Wednesday, January 17, 2018

Realities of Bipolar

I'm up. I'm here. I didn't want to be.

It took a huge effort to get me off the couch where I landed this morning after baking. Edie threw a kicking screaming fit on the sidewalk on the way from the bus to school about how she just wanted to go home and be with Daddy all day and I wanted to fall down with her and say "Me too, baby" but instead I picked her up and held her and calmed her down and got her to class and now I'm in the library drinking my coffee and working on my bullet journal to do list.

I told John last night that I was feeling really depressed and he told me that it's probably time to go talk to my doctor about my dose. That bums me out even more. It took years but I'm finally on a medicine that stabilizes me on a fairly low dose and with very few side effects other than a concern about a slight raise in cholesterol. (My cholesterol is actually surprisingly low so it's not a concern for me, specifically.)

The realities of life with this disease mean that some days I'm feeling like I can kick ass and take names, and I CAN. I am invincible. I can take it all on and do it all and do it well and smile and wave a take a bow when it's all done. But when I can't? I don't have time for when I can't, so I muscle myself out of bed and force myself to shower, to brush my teeth, to put on clean clothes and head out the door and get to where I need to go on time. When I'm feeling like this, I don't retain information. I don't make the connections that I can when my brain is working.

I know I need to get my ADHD meds refilled.
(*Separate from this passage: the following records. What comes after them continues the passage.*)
/-- Who uses a window (R455, R456): the host through BAR0, a tool through the port, a strand at system level of
a context, or service firmware. -/
inductive WinUser where
  | host
  | port
  | strand (asid : BitVec 12)
  | firmware
  deriving DecidableEq, Repr

/-- The user holds an authorisation for an ASID (R455, R456, R458). -/
def mayUse (s : State) (u : WinUser) (asid : Nat) : Bool :=
  match u with
  | .host => (List.range 64).any fun k =>
      let w := bar0 s (0xE00400 + 8 * k) 8
      natBits w 15 15 = 1 && natBits w 11 0 = asid
  | .port => s.hub.portAsids.any fun a => a.toNat = asid
  | .strand a => a.toNat = asid
  | .firmware => asid = 0

/-- The user is service firmware (R406). -/
def isFirmware (u : WinUser) : Bool := u = .firmware || u = .strand 0

/-- An item whose ASID field is 0 belongs to no context. -/
def itemOpen (s : State) (u : WinUser) (asid : Nat) : Bool := asid = 0 || mayUse s u asid

/-- The ASID that a user's write puts into an ASID field (R456). -/
def storedAsid (u : WinUser) (asid : Nat) : Nat :=
  match u with
  | .strand a => a.toNat
  | _ => asid

/-! ### Halt control (R460, R461) -/

/-- The group of a halt control word. -/
def haltGroup (hoop : Option Nat) (asid w : Nat) (t : Strand) : Bool :=
  resident t && inGroup t hoop asid (natBits w 19 12) (natBits w 24 24 = 1) (natBits w 36 25)

/-- A debugger resumes a strand (R461, R463, R465): an edited image goes back into the queues under R437. -/
def resumeStrand (t : Strand) : Strand :=
  if t.state = .halted then
    let t1 := match t.editImage with
      | some img => requeue img (fillResults t)
      | none => t
    { t1 with state := t.resumeTo, haltReason := .none, skipBreak := true, editImage := none }
  else t

/-- A write of the first word of a halt control register: the group is resumed, then halted, as its bits say. -/
def haltAct (u : WinUser) (hoop : Option Nat) (base w : Nat) (s : State) : State :=
  let asid := haltAsid s base
  if !mayUse s u asid then s
  else
    let s1 := if natBits w 1 1 = 1 then
        let redo := (allStrands s).filter fun t => haltGroup hoop asid w t && t.state = .halted && t.editImage.isSome
        updStrands (haltGroup hoop asid w) resumeStrand (redo.foldl (init := s) fun s t => dropWriters t (resumeStrand t) s)
      else s
    if natBits w 0 0 = 1 then updStrands (haltGroup hoop asid w) (haltRequest .request) s1 else s1

/-- A write to a halt control register (word 0) or its extension (word 1). -/
def haltWrite (u : WinUser) (hoop : Option Nat) (base k v : Nat) (s : State) : State :=
  let old := haltAsid s base
  let low (w : Nat) : Nat := natBits w 11 3
  let given := if k = 0 then low v + old / 512 * 512 else old % 512 + natBits v 2 0 * 512
  let new := storedAsid u given
  if !(itemOpen s u old && itemOpen s u new) then s
  else
    let w0 := if k = 0 then v else bar0 s base 8
    let keep := natBits w0 36 24 * 2 ^ 24 + natBits w0 19 12 * 2 ^ 12 + new % 512 * 8 + natBits w0 2 2 * 4
    let s1 := setBar0 (base + 8) 8 (new / 512) (setBar0 base 8 keep s)
    if k = 0 then haltAct u hoop base v s1 else s1

/-! ### Entries of breakpoints and watchpoints (R462, R463) -/

/-- The masks of the three words of an entry that a write replaces. -/
def entryMask : Nat → Nat
  | 0 => 2 ^ 48 - 1
  | 1 => 2 ^ 33 - 1
  | 2 => 2 ^ 16 - 1
  | _ => 0

/-- A write of a word of an entry; the hits are cleared by ones. -/
def entryWrite (u : WinUser) (base k v : Nat) (s : State) : State :=
  let old := natBits (bar0 s (base + 8) 8) 11 0
  let new := if k = 1 then storedAsid u (natBits v 11 0) else old
  let live := natBits (if k = 2 then v else bar0 s (base + 0x10) 8) 0 0 = 1
  if !(itemOpen s u old && itemOpen s u new) || (live && !mayUse s u new) then s
  else
    let x := if k = 1 then v / 4096 * 4096 + new else v
    let hits := if k = 2 then (bar0 s (base + 0x10) 8 / 2 ^ 32 * 2 ^ 32) &&& (2 ^ 64 - 1 - v % 2 ^ 64) else 0
    setBar0 (base + 8 * k) 8 ((x &&& entryMask k) + hits / 2 ^ 32 * 2 ^ 32) s
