/-- Issue rates and duty cycling change timing only. A die at the warning threshold sets cause 4 with a record; at the
critical threshold every strand is asked to stop and dispatch stops, until all dies are below the warning threshold. A
background check poisons the row of an uncorrectable error. The hub writes its oldest record into the ring and sets
cause 0. A kind of error that crosses its limit retires an array, lists a page, or takes a link down. A retired array
is copied to a spare, which then takes its number. Without a spare, an array that a strand holds becomes a pending
reduced grant, and one that nobody holds is withdrawn from every slot. A die that is fenced off loses its strands
first, then its SRAM and what the description offers of it. A port trains up, down or to half its rate. A channel
drains, spills its unit's state image, goes down, and comes back with it; an access to it brings it back. -/
def Obligations.RecoveryPromise : Prop :=
  (((∀ (s : State) (rate h : Nat) (e : BitVec 1),
    exec (.powerLimit rate) s = .next { s with hub := { s.hub with powerRate := rate } } ∧
    (h < 48 → ∃ t, exec (.dutyCycling h e) s = .next t ∧ (hoopOf t h).duty = (hoopOf s h).duty ||| (1#2 <<< e.toNat) ∧
      t = { s with hoops := t.hoops }) ∧
    (48 ≤ h → exec (.dutyCycling h e) s = .next s)) ∧
  (∀ (s : State) (die temp : Nat), let warn := Config.fusedWarning.toNat
    let critical := Config.fusedCritical.toNat
    (4 ≤ die → ∀ i ∈ [Instr.thermalWarning die temp, .temperatureFall die temp, .thermalCriticalStop die temp],
      exec i s = .next s) ∧
    (temp < warn → exec (.thermalWarning die temp) s = .next s) ∧
    (die < 4 → warn ≤ temp → ∃ t, exec (.thermalWarning die temp) s = .next t ∧ t.hub.temps.toList[die]? = some temp ∧
      Claims.Recorded s 7 1 t ∧ Claims.Caused s 4 t ∧ t.strand = s.strand) ∧
    (warn ≤ temp → exec (.temperatureFall die temp) s = .next s) ∧
    (die < 4 → temp < warn → exec (.temperatureFall die temp) s = .next { s with hub := { s.hub with
      temps := s.hub.temps.setIfInBounds die temp } }) ∧
    (temp < critical → exec (.thermalCriticalStop die temp) s = .next s) ∧
    (die < 4 → critical ≤ temp → ∃ t, exec (.thermalCriticalStop die temp) s = .next t ∧ Claims.AllAsked s t ∧
      t.hub.stopped = true ∧ t.hub.thermal = true ∧ Claims.status t 3 = 1 ∧ Claims.Recorded s 7 3 t ∧
      t.mem.bytes = s.mem.bytes)) ∧
  (∀ s : State, (s.hub.thermal = false → exec .thermalResume s = .next s) ∧
    (s.hub.thermal = true → (∀ x ∈ s.hub.temps.toList, x < Config.fusedWarning.toNat) → quiesced s = true → s.hub.deferred = [] →
      ∃ t, exec .thermalResume s = .next t ∧ t.hub.stopped = false ∧ t.hub.thermal = false ∧ t.hub.quiesce = false ∧
        Claims.status t 3 = 0 ∧ Claims.Recorded s 7 3 t ∧ t.strand = s.strand ∧ t.mem.bytes = s.mem.bytes)) ∧
  (∀ (s : State) (h a r : Nat), h < 48 → a < 256 → r < 512 → let word := (2 ^ 41 + h * 2 ^ 25 + r * 2 ^ 16 + a * 2 ^ 8) / 8
    exec (.backgroundCheck h a r .none) s = .next s ∧
    (∃ t, exec (.backgroundCheck h a r .correctable) s = .next t ∧ Claims.Recorded s 1 0 t ∧ t.mem = s.mem ∧
      t.strand = s.strand) ∧
    (∃ t, exec (.backgroundCheck h a r .uncorrectable) s = .next t ∧ Claims.Recorded s 2 1 t ∧ t.mem.bytes = s.mem.bytes ∧
      ∀ w, smGet t.mem.poison w = if word ≤ w ∧ w < word + 32 then some () else smGet s.mem.poison w)) ∧
  (∀ s : State, (s.hub.records = [] → exec .errorRecordWrite s = .next s) ∧
    (∀ e es, s.hub.records = e :: es → let w := bar0 s 0x10100 8
      let place := 0x18000 + 64 * (w % 512)
      ∃ t, exec .errorRecordWrite s = .next t ∧ t.hub.records = es ∧ bar0 t 0x10100 8 = (w + 1) % 2 ^ 64 ∧
        bar0 t place 1 = e.typ % 256 ∧ bar0 t (place + 1) 1 = e.severity % 256 ∧ bar0 t (place + 2) 2 = e.asid.toNat ∧
        bar0 t (place + 4) 1 = e.unit % 256 ∧ bar0 t (place + 5) 1 = e.hoop % 256 ∧ bar0 t (place + 6) 1 = e.slot % 256 ∧
        bar0 t (place + 8) 2 = e.array % 2 ^ 16 ∧ bar0 t (place + 10) 2 = e.row % 2 ^ 16 ∧
        bar0 t (place + 12) 4 = e.events % 2 ^ 32 ∧ bar0 t (place + 16) 8 = e.pa % 2 ^ 64 ∧ Claims.Caused s 0 t ∧
        t.strand = s.strand ∧ t.mem.bytes = s.mem.bytes)) ∧
  (∀ (s : State) (k : ErrorKind) (u : Nat), let n := bar0 s 0x810 4
    (errorCount s k u < (errorLimit s k).1 → exec (.lastingFault k u) s = .next s) ∧
    ((errorLimit s k).1 ≤ errorCount s k u →
      (k = .sramCorrectable ∨ k = .sramUncorrectable → (hoopOf s (u / 256)).withdrawn.getLsbD (u % 256) = false →
        ∃ t, exec (.lastingFault k u) s = .next t ∧ (hoopOf t (u / 256)).retired.getLsbD (u % 256) = true ∧
          t.mem = s.mem ∧ t.strand = s.strand) ∧
      (k = .hbmCorrectable ∨ k = .hbmUncorrectable → n < 4096 → ∃ t, exec (.lastingFault k u) s = .next t ∧
        bar0 t 0x810 4 = n + 1 ∧ bar0 t (0x2200 + 8 * n) 8 = u * 2 ^ 18 % 2 ^ 64 ∧ Claims.Described s t ∧
        t.strand = s.strand) ∧
      (k = .link → u < 4 → ∃ t, exec (.lastingFault k u) s = .next t ∧ bar0 t 0x38 4 / 2 ^ u % 2 = 0 ∧
        Claims.Recorded s 8 2 t ∧ Claims.Described s t)))) : Prop) ∧
  (((∀ (s : State) (h a : Nat), h < 48 → a < 256 → let hp := hoopOf s h
    (hp.retired.getLsbD a = false ∨ hp.replacing.getLsbD a = true ∨ hp.spares = 0 →
      exec (.spareReplacement h a) s = .next s) ∧
    (hp.retired.getLsbD a = true → hp.replacing.getLsbD a = false → hp.spares ≠ 0 →
      ∃ t, exec (.spareReplacement h a) s = .next t ∧ (hoopOf t h).replacing.getLsbD a = true ∧
        t = { s with hoops := t.hoops }) ∧
    (hp.replacing.getLsbD a = false ∨ hp.spares = 0 → exec (.spareRemap h a) s = .next s) ∧
    (hp.replacing.getLsbD a = true → 1 ≤ hp.spares → hp.spares ≤ 8 → ∃ t, exec (.spareRemap h a) s = .next t ∧
      (hoopOf t h).retired.getLsbD a = false ∧ (hoopOf t h).replacing.getLsbD a = false ∧
      (hoopOf t h).spares = hp.spares - 1 ∧ bar0 t (0x80 + 8 * h) 8 / 2 ^ 6 % 16 = hp.spares - 1 ∧ Claims.Recorded s 4 2 t ∧
      Claims.Described s t ∧ t.mem.bytes = s.mem.bytes ∧ t.mem.poison = s.mem.poison ∧ t.strand = s.strand) ∧
    (hp.retired.getLsbD a = false ∨ hp.spares ≠ 0 → exec (.arrayWithdraw h a) s = .next s) ∧
    (hp.retired.getLsbD a = true → hp.spares = 0 →
      (∀ i t b, findStrand s i = some t → resident t = true → (h, b) ∈ t.arrays → b / 8 = a / 8 → t.pendingGrant = none →
        ∃ u, exec (.arrayWithdraw h a) s = .next u ∧ u.mem = s.mem ∧ u.hoops = s.hoops ∧ findStrand u i = some { t with
          pendingGrant := some (t.arrays.filter fun x => ¬ (x.1 = h ∧ x.2 / 8 = a / 8)) }) ∧
      ((∀ t ∈ s.strand :: s.pool, ∀ x ∈ t.arrays, ¬ (x.1 = h ∧ x.2 / 8 = a / 8)) →
        ((∃ g ∈ hp.grants.toList, g.sram.getLsbD a = true) → exec (.arrayWithdraw h a) s = .next s) ∧
        ((∀ g ∈ hp.grants.toList, g.sram.getLsbD a = false) → ∃ t, exec (.arrayWithdraw h a) s = .next t ∧
          (hoopOf t h).withdrawn.getLsbD a = true ∧ (hoopOf t h).retired.getLsbD a = false ∧
          (∀ g ∈ (hoopOf t h).grants.toList, g.lanes.getLsbD (a / 8) = false) ∧ Claims.Recorded s 5 2 t ∧
          Claims.Described s t ∧ t.strand = s.strand ∧ t.mem.bytes = s.mem.bytes)))) ∧
  (∀ (s : State) (die : Nat), (4 ≤ die ∨ s.hub.fenced.getLsbD die = true → exec (.dieFence die) s = .next s) ∧
    (die < 4 → s.hub.fenced.getLsbD die = false →
      (s.hub.fencing.getLsbD die = false → ∃ t, exec (.dieFence die) s = .next t ∧ t.hub.fencing.getLsbD die = true ∧
        t.mem = s.mem ∧ ∀ i t0, findStrand s i = some t0 → Claims.InSlot t0 → t0.hoop / 12 = die →
          findStrand t i = some (Claims.requested t0)) ∧
      (s.hub.fencing.getLsbD die = true →
        (∃ t0 ∈ s.strand :: s.pool, t0.node = none ∧ Claims.InSlot t0 ∧ t0.hoop / 12 = die) →
        exec (.dieFence die) s = .next s) ∧
      (s.hub.fencing.getLsbD die = true → (∀ t0 ∈ s.strand :: s.pool, t0.state = .idle ∨ t0.hoop / 12 ≠ die) →
        (∀ h < 48, h / 12 = die → ∀ g ∈ (hoopOf s h).grants.toList, g.sram = 0) → ∃ t, exec (.dieFence die) s = .next t ∧
          t.hub.fenced.getLsbD die = true ∧ t.hub.fencing.getLsbD die = false ∧ Claims.Described s t ∧
          (∀ pa, Claims.OnDie die pa → smRead 0 t.mem.bytes pa = 0) ∧
          (∀ pa, ¬ Claims.OnDie die pa → smRead 0 t.mem.bytes pa = smRead 0 s.mem.bytes pa) ∧
          (∀ h, h / 12 = die → hoopPresent t h = false) ∧
          ((∀ h < 48, h / 12 = die → (hoopOf s h).withdrawn = 0) → 12 * 256 * 2 ^ 17 ≤ bar0 s 0x808 8 →
            bar0 t 0x808 8 = bar0 s 0x808 8 - 12 * 256 * 2 ^ 17)))) ∧
  (∀ (s : State) (port w rate : Nat), let bit (t : State) (k : Nat) : Nat := bar0 t 0x38 4 / 2 ^ k % 2
    (4 ≤ port → exec (.linkTraining port w rate) s = .next s) ∧
    (port < 4 → ∃ t, exec (.linkTraining port w rate) s = .next t ∧ Claims.Described s t ∧ t.strand = s.strand ∧
      (w = 16 → rate = 128 → bit t port = 1 ∧ bit t (port + 4) = 0 ∧ t.hub.records = s.hub.records) ∧
      (w = 16 → rate = 64 → bit t port = 1 ∧ bit t (port + 4) = 1 ∧ Claims.Recorded s 8 1 t) ∧
      (w = 0 → bit t port = 0 ∧ Claims.Recorded s 8 2 t) ∧
      (w ≠ 0 → ¬ (w = 16 ∧ (rate = 128 ∨ rate = 64)) → bit t port = 0 ∧ Claims.Recorded s 8 1 t))) ∧
  (∀ (s : State) (c : Nat), c < 256 → let u := unitOf s c
    (u.power ≠ .active → exec (.channelPowerDownRequest c) s = .next s) ∧
    (u.power = .active → ∃ t, exec (.channelPowerDownRequest c) s = .next t ∧ t = { s with units := t.units } ∧
      unitOf t c = { u with power := if u.owner.isSome then .drain else .down, wake := decide (u.queue ≠ []) }) ∧
    (u.power = .drain → u.running = none → ∃ t, exec (.channelDrainEnd c) s = .next t ∧ t.strand = s.strand ∧
      readSpill c t = unitImage u ∧ unitOf t c = { u with power := .spill }) ∧
    (u.power ≠ .drain ∨ u.running ≠ none → exec (.channelDrainEnd c) s = .next s) ∧
    (u.power ≠ .spill → exec (.channelSpillEnd c) s = .next s) ∧
    (u.power = .spill → ∃ t, exec (.channelSpillEnd c) s = .next t ∧ readSpill c t = unitImage u ∧ t.strand = s.strand ∧
      unitOf t c = { u with power := if u.wake then .restore else .down }) ∧
    (u.power = .down → ∃ t, exec (.channelWake c) s = .next t ∧ unitOf t c = { u with power := .restore }) ∧
    (u.power = .drain ∨ u.power = .spill → ∃ t, exec (.channelWake c) s = .next t ∧ unitOf t c = { u with wake := true }) ∧
    (u.power = .active ∨ u.power = .restore → exec (.channelWake c) s = .next s) ∧
    (u.power ≠ .restore → exec (.channelRestoreEnd c) s = .next s) ∧
    (u.power = .restore → u.owner = none → ∃ t, exec (.channelRestoreEnd c) s = .next t ∧
      unitOf t c = { u with power := .active, wake := false }) ∧
    (u.power = .restore → u.owner ≠ none →
      let bad := isPoisoned s.mem (spillAddr c 0) 4096 || isPoisoned s.mem (spillAddr c 1) 2592
      (bad = true → ∃ t, exec (.channelRestoreEnd c) s = .next t ∧ unitOf t c = { StackUnit.reset with queue := u.queue } ∧
        Claims.Recorded s 2 1 t) ∧
      (bad = false → ∃ t, exec (.channelRestoreEnd c) s = .next t ∧ (unitOf t c).power = .active ∧ (unitOf t c).wake = false ∧
        (unitOf t c).owner = u.owner ∧ (unitOf t c).queue = u.queue ∧ t.mem = s.mem ∧
        ∀ v, readSpill c s = unitImage v → (unitOf t c).k = v.k ∧ (unitOf t c).p = v.p ∧ (unitOf t c).c = v.c ∧
          (unitOf t c).buf = v.buf ∧ ∀ i < 1536, smRead 0 (unitOf t c).n i = smRead 0 v.n i))) ∧
  (∀ (s : State) (p : Port) (pl : Place) (va n a c : Nat) (m : Bool), regionOf pl.pa = .hbm a → keyOk s p pl.key = true →
    1 ≤ n → a % 4096 + n ≤ 4096 → channelOf a = c →
    ((unitOf s c).power = .active → (∀ x ∈ s.units, x.1 = c → x.2.power = .active) →
      checkPlace p va n m pl s = (.ok (), s)) ∧
    ((unitOf s c).power = .down → (unitOf s c).owner = none → ∃ t, checkPlace p va n m pl s = (.ok (), t) ∧
      unitOf t c = { unitOf s c with power := .active, wake := false } ∧ t = { s with units := t.units }))) : Prop)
I haven't been doing that because the process is daunting, even with my primary care giver knowing I have ADHD and that the meds are needed. Which is really fucked up when you stop to think about it. Women, especially who suffer from ADHD are more likely to be avoidant when it comes to routine things like returning phone calls, setting up doctors appointments and following through with them. They make it mandatory to get drug tested for marijuana use when you get your ADHD meds, even though mariijuana is legal in the state of Washington. I don't do it that often but the once a month I have an edible and play a video game or whatever shows up and then I get a big lecture and they tell me if I am tested again and show use they won't prescribe me my meds. It's a big pain in the ass and I hate it.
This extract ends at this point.